An Approach To Develop More Self-Confidence
Self-Confidence You Can Count On
I don’t know about you, but self-confidence seems to be an illusive, ever changing belief state. I’ve often wondered how we might cultivate a deeper, more constant state of quiet , calm, rock solid self-confidence. Just imagine what we could do with a confidence like 5 months pregnant Rhianna who sang at the recent LVII Super Bowl?
We often think of self-confidence in terms of having a well-developed war chest of extraordinary singing talents, education, emotional intelligence, or skills that we have accumulated in our work, playing sports, or our hobbies, or … how fast we can complete the New York Times online Wordle game! And yet I’m wondering if self-confidence may more solidly be felt in the unconditional love we experience with family and friends. On this Family Day Weekend, we are primed in Canada to celebrate our closest people circles.
If you want to recalibrate your psyche to bring out more self-confidence, you might consider all your family and friends, and realize that they are all reflections of your own strengths and weaknesses. In a quest for core self-confidence, you might reflect on the best and worst traits of your parents, siblings, cousins, and closest friends. I say “best” and “worst” because we need to find a balance point in accepting both the good and not so good in us all. Why not pump up with your accumulated strengths and grow your ability to be open so that you can stay curious about what triggers you?
Shame grows in the shade. Confidence shines through our cracks.
The things we love about those in our close circle of people are likely to be the reflected strengths of ourselves. It is also true that the things that others do or say that drive us a little bonkers at times can also be the growth points for us to heal in our own psyche.
If last week was a little bumpy for you and you seemed to lose confidence in yourself, why don’t you reframe that sense of unease?
A real sense of self-confidence may surface when we reflect on our ability to swim, float, and tolerate conflict. In the uncomfortable weeks when things don’t go our way, we could remind ourselves about our ability to focus on the unconditional and obvious positive regard that we should have for ourselves.
What if everything (that seems tough to bear on the surface) is happening on purpose for a greater good in our personal development?
If you are curious about where you stand regarding confidence, a well-used psychometric tool is the Likert Scale.
Here’s a subjective quick tool, which I have developed to help you consider where you may stand on what I will call the Confidence Richter Scale:
- Write out a list of the top 10 personal qualities you love most about members of your family and/or friends.
- Write out a list of the top 10 personal qualities that really bug you about your family and/or friends.
- Now give each item a score of 0 – 10 regarding how strongly you feel about each point.
- Add up your columns.
If your numbers added up to a relatively even score in both columns on my Confidence Richter Scale, that may be an indicator that you are in perfect balance, celebrating the good, addressing growth points, and embracing you & others’ authentic loveable whole self. You are likely right at home even when facing varying opinions. You have unconditional ease in most situations.

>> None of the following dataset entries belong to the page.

/-- WNEXT sends its request to the pool it names when the clause has that pool, its value due in the physical work register
named at issue; a pool of another kind faults with OPERAND. The distributor serves an open tile space in order; a hot column's
request is held while a cooler one of its queue waits, for 2048 cycles at most, and then goes on in the ordinary order; the
sensors are sampled every 1024 cycles, within their range. The model's choice, no words of a rule: which requests are the
cooler ones (log entry 84), and the phase of the samples (log entry 85). (R21, R22, R23, R47, R48, R49) -/
def Obligations.WorkDistribution : Prop :=
  ∀ (s : State) (r : Fin 8) (t : Fin 4) (p : Fin 16) (k : Fin 1024) (d : BitVec 16) (w : Work) (j : Job),
    (Alone 1 s → findJob s (jobOf s s.cur) = some j →
      let kind := (j.pools[(stackOf (coreOf s.cur)).val * 16 + p.val]'(by omega)).kind
      let phys := r + (curArch s).wbase
      (kind = 1 ∨ kind = 2 → ∃ u y, exec (.wnext r p d) s = .next u ∧ (curCore u).work = (curCore s).work ++ [y] ∧
        y.kind = .wnext p ∧ y.seq = s.seq ∧ y.ctx = s.cur ∧ (curCtx u).repeatFlag = true ∧ curArch u = curArch s ∧ u.mem = s.mem ∧
        (curCtx u).flight = (curCtx s).flight ++ [⟨(curArch s).sched.toNat + d.toNat, s.seq, true, .wreg phys 0 none, 0, 0, false,
          s.seq, none, (curArch s).hm⟩]) ∧
      (kind = 0 ∨ kind = 3 → exec (.wnext r p d) s = taken (mkFault 0x0D s.slot.val (some s.slot) 0 0 0) s)) ∧
    (requestsOf s t p = [] → exec (.wnextServe t p) s = .next s) ∧
    (requestsOf s t p = [w] → w ∈ (coreAt s (coreOf w.ctx)).work → w.kind = .wnext p → findJob s w.job = some j →
      (coreAt s (coreOf w.ctx)).job = some w.job →
      let pool := (j.pools[t.val * 16 + p.val]'(by omega))
      pool.kind = 1 → pool.isOpen = true → pool.next < pool.x * pool.y * pool.z → j.domains = [] →
      ∃ u y, exec (.wnextServe t p) s = .next u ∧ findJob u w.job = some y ∧
        (y.pools[t.val * 16 + p.val]'(by omega)).next = pool.next + 1 ∧
        (ctxAt u w.ctx).flight = (ctxAt s w.ctx).flight.map fun f =>
          if f.ready = false ∧ f.src = w.seq then
            { f with ready := true, act := match f.act with
                | .wreg d _ _ => .wreg d (tileItem pool pool.next) none
                | a => a } else f) ∧
    (∀ y, requestsOf s t p = [w, y] → w ∈ (coreAt s (coreOf w.ctx)).work → w.job = y.job → w.hostStage = 0 →
      hot s (coreOf w.ctx) = true → hot s (coreOf y.ctx) = false →
      (y.hostStage = 2 → y.heldSince = none) →
      (coreAt s (coreOf w.ctx)).job = some w.job → (coreAt s (coreOf y.ctx)).job = some y.job →
      ∃ u, exec (.wnextServe t p) s = .next u ∧ ∃ z ∈ (coreAt u (coreOf w.ctx)).work, z.seq = w.seq ∧ z.ctx = w.ctx ∧
        z.hostStage = 1 ∧ z.heldSince = some s.cycle) ∧
    ((∀ y ∈ requestsWith s (fun x _ => x.ctx == k), heldOut s y = false) → exec (.thermalHoldTimeout k) s = .next s) ∧
    ((requestsWith s fun x _ => x.ctx == k).filter (heldOut s) = [w] →
      exec (.thermalHoldTimeout k) s = .next (changeRequest release s w)) ∧
    (s.cycle % 1024 ≠ 0 → exec .thermalSample s = .next s) ∧
    (s.cycle % 1024 = 0 → ∃ u, exec .thermalSample s = .next u ∧ u.threshNow = s.thresh ∧ u.sample = s.sample + 1 ∧ u.sampled = true ∧ u.mem = s.mem ∧
      u.ctxs = s.ctxs ∧ ∀ c : Fin 256, -160 ≤ (u.temps[c]).toInt ∧ (u.temps[c]).toInt ≤ 600)

/-- The background classes keep to their budgets, renewed every 4096 cycles; a scrub visit corrects the words of its sector;
the shadow save writes a dirty unit that the budget allows; a failing bus lane takes a spare, and with none left the core is
retired; a rollback-class error starts a rollback, or retires a core that is in one; a pass that does not end within 2^28
cycles ends the job. A retired core never runs. The model's choice, no words of a rule: the order of visits and units (log
entry 77), how a dirty unit is told (log entry 92), that a period takes its budget from what an engine has moved (log entry
95), that errors are inputs (log entry 32), that a pass takes no shadow copy (log entry 31), and that the core of a bus is
retired when its last spare is taken, a reading of R406 (log entry 115). (R367, R395, R397, R398, R400, R406, R42) -/
def Obligations.BackgroundAndRollback : Prop :=
  ∀ (s : State) (c u : Fin 256) (b f : Bool) (r : Rolling) (id : BitVec 32),
    let x := coreAt s c
    (s.cycle % 4096 ≠ 0 → exec .budgetPeriod s = .next s) ∧
    (s.cycle % 4096 = 0 → ∃ t, exec .budgetPeriod s = .next t ∧ t.mem = s.mem ∧ t.ctxs = s.ctxs ∧ t.cores = s.cores ∧
      t.spent1 = Vector.replicate 256 0 ∧ t.spent2 = Vector.replicate 256 0 ∧ t.spent4 = Vector.replicate 256 (0, 0) ∧
      (∀ i : Fin 256, t.moved4[i] = (carryEngine s i false, carryEngine s i true)) ∧
      ∀ i : Fin 256, (sliceAt t i).spent0 = 0 ∧ (sliceAt t i).spent3 = 0) ∧
    ((s.budget[0]).toNat ≤ (sliceAt s u).spent0 → exec (.patrolScrubVisit u) s = .next s) ∧
    ((sliceAt s u).spent0 < (s.budget[0]).toNat → ∃ t, exec (.patrolScrubVisit u) s = .next t ∧ t.mem = s.mem ∧ t.ctxs = s.ctxs ∧
      t.cores = s.cores ∧ (sliceAt t u).spent0 = (sliceAt s u).spent0 + 1 ∧ (sliceAt t u).patrol = ((sliceAt s u).patrol + 1) % 65536 ∧
      ∀ a, patrolKey s u (sliceAt s u).patrol = some a → ∀ y ∈ t.soft, a + 256 ≤ y ∨ y + codeWord y ≤ a) ∧
    (x.job.bind (findJob s) = none → exec (.shadowSave c) s = .next s) ∧
    (∀ j, x.job.bind (findJob s) = some j →
      let fits (q : SaveUnit) : Bool := decide (s.spent2[c] + (q.2.2.length + 255) / 256 ≤ (s.budget[2]).toNat)
      ((dirtyUnits s j c).find? fits = none → exec (.shadowSave c) s = .next s) ∧
      (∀ q, (dirtyUnits s j c).find? fits = some q → ∃ t, exec (.shadowSave c) s = .next t ∧ t.ctxs = s.ctxs ∧
        t.spent2[c] = s.spent2[c] + (q.2.2.length + 255) / 256 ∧ cleanUnit t c q = true)) ∧
    (x.retired = true ∨ (s.budget[1]).toNat ≤ s.spent1[c] → exec (.busTest c b f) s = .next s) ∧
    (x.retired = false → s.spent1[c] < (s.budget[1]).toNat →
      let n := if b then x.spares.2 else x.spares.1
      ∃ t, exec (.busTest c b f) s = .next t ∧ t.spent1[c] = s.spent1[c] + 1 ∧
        (f = false → t.cores = s.cores ∧ t.mem = s.mem) ∧
        (f = true → 1 < n → (coreAt t c).spares = (if b then (x.spares.1, n - 1) else (n - 1, x.spares.2)) ∧
          (coreAt t c).retired = false ∧ t.mem = s.mem) ∧
        (f = true → n ≤ 1 → (coreAt t c).retired = true ∧ coreRuns t c = false)) ∧
    (x.job = none ∨ x.retired = true → exec (.rollback c) s = .next s) ∧
    (x.job ≠ none → x.retired = false → x.rolling = some r →
      (r.pass = 0 → exec (.rollback c) s = .next s) ∧
      (r.pass ≠ 0 → ∃ t, exec (.rollback c) s = .next t ∧ (coreAt t c).retired = true ∧ coreRuns t c = false)) ∧
    (x.job ≠ none → x.retired = false → x.rolling = none → x.work = [] → (∀ i : Fin 256, (coreAt s i).buf = []) →
      (∀ d ∈ s.dren, coreOf d.src ≠ c) → (∀ a ∈ s.asks, a.ctx.any (fun k => coreOf k = c) = false) →
      (∀ i : Fin 4, (ctxAt s (ctxId c i)).repeatFlag = false ∧ (ctxAt s (ctxId c i)).shadowBad = false) →
      ∃ t y, exec (.rollback c) s = .next t ∧ t.mem = s.mem ∧ (coreAt t c).rolling = some y ∧ y.pass = 1 ∧
        (coreAt t c).busyUntil = s.cycle + 65 ∧
        ∀ i : Fin 4, (ctxAt s (ctxId c i)).run = .started → (ctxAt t (ctxId c i)).arch = (ctxAt s (ctxId c i)).shadow.arch ∧
          (ctxAt t (ctxId c i)).flight = []) ∧
    (x.job = some id → x.retired = false → x.rolling = none → x.work = [] → (∀ i : Fin 256, (coreAt s i).buf = []) →
      (∀ d ∈ s.dren, coreOf d.src ≠ c) → (∀ a ∈ s.asks, a.ctx.any (fun k => coreOf k = c) = false) →
      let parts (i : Fin 4) : Prop := (ctxAt s (ctxId c i)).run = .started
      let ends (sub : Nat) : Prop := ∃ t, exec (.rollback c) s = .next t ∧ t.mem = s.mem ∧ (coreAt t c).rolling = none ∧
        ∀ j, findJob s id = some j → j.phase = .running → ∃ k e, findJob t id = some k ∧ k.phase = .ending e ∧ e.state = 3 ∧
          e.tcause = BitVec.ofNat 64 (sub * 2 ^ 16 + 0x91)
      ((∃ i, parts i ∧ (ctxAt s (ctxId c i)).repeatFlag = true) → ends 0) ∧
      ((∀ i, parts i → (ctxAt s (ctxId c i)).repeatFlag = false) → (∃ i, parts i ∧ (ctxAt s (ctxId c i)).shadowBad = true) → ends 1)) ∧
    (x.rolling = some r → x.job = some id → r.pass ≠ 0 →
      (s.cycle < r.since + 2 ^ 28 → exec (.rollbackPassTimeout c) s = .next s) ∧
      (r.since + 2 ^ 28 ≤ s.cycle → ∃ t, exec (.rollbackPassTimeout c) s = .next t ∧ (coreAt t c).rolling = none ∧ t.mem = s.mem ∧
        ∀ j, findJob s id = some j → j.phase = .running → ∃ k e, findJob t id = some k ∧ k.phase = .ending e ∧ e.state = 3 ∧
          e.tcause = 0x20091)) ∧
    (x.retired = true → coreRuns s c = false)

You can listen well, communicate with kindness and move through various perspectives. You have the ego strength to take responsibility and face your stumbles. Generally, you usually say “I’ll work on that…” or “Let me think about that more”. You also celebrate your strengths and embrace a compliment. You likely enjoy long term easy friendships.
If your numbers weighed heavier on the negative side of the Confidence Richter Scale, it might be time to build up your confidence muscle with light weights and heavy reps. Just as if you are in a gym beginning a new weight training program, start with managing the small moments of negative talk by writing down the negative inner chatter (about self or other). Then write the positive opposite (about self or other). For example, I’m not great at finances. The positive opposite would be, I am setting up better financial goals this year. A practice you might consider is to notice your negative self-talk… shake the negative thoughts off and reframe to thoughts with compassion and an accountability plan. Thought Field Therapy Tapping is also a great tool to use to change your negative thinking. I love Kristen Neff’s Compassion Meditations for growing the Inner Kindness Muscle.
If your numbers weighed heavier into the positive side of my Confidence Richter Scale, you may want to take off your rose-coloured glasses through which you see yourself. It may be time to practice pivoting into tough conversations to understand the themes that you may be avoiding so that you can engage in more personal growth, facing those themes. You have positive self-talk (which is good) but you may be missing some opportunities to grow and lean into actionable ways you can truly better yourself. True confidence shows up when life is tough. It’s ok to look in the mirror and say “I’m good…I’m really good” but when you face a tough challenge at work with a colleague, you better have some skills in how to stay with tough conversations and seek greater understanding. Otherwise, much of your life, you might feel righteous, but you might find yourself out of work.
What are your favourite ways to build your self-confidence? Please share.
Happy Family Day. EnJOY Your Integrated WHOLE Self.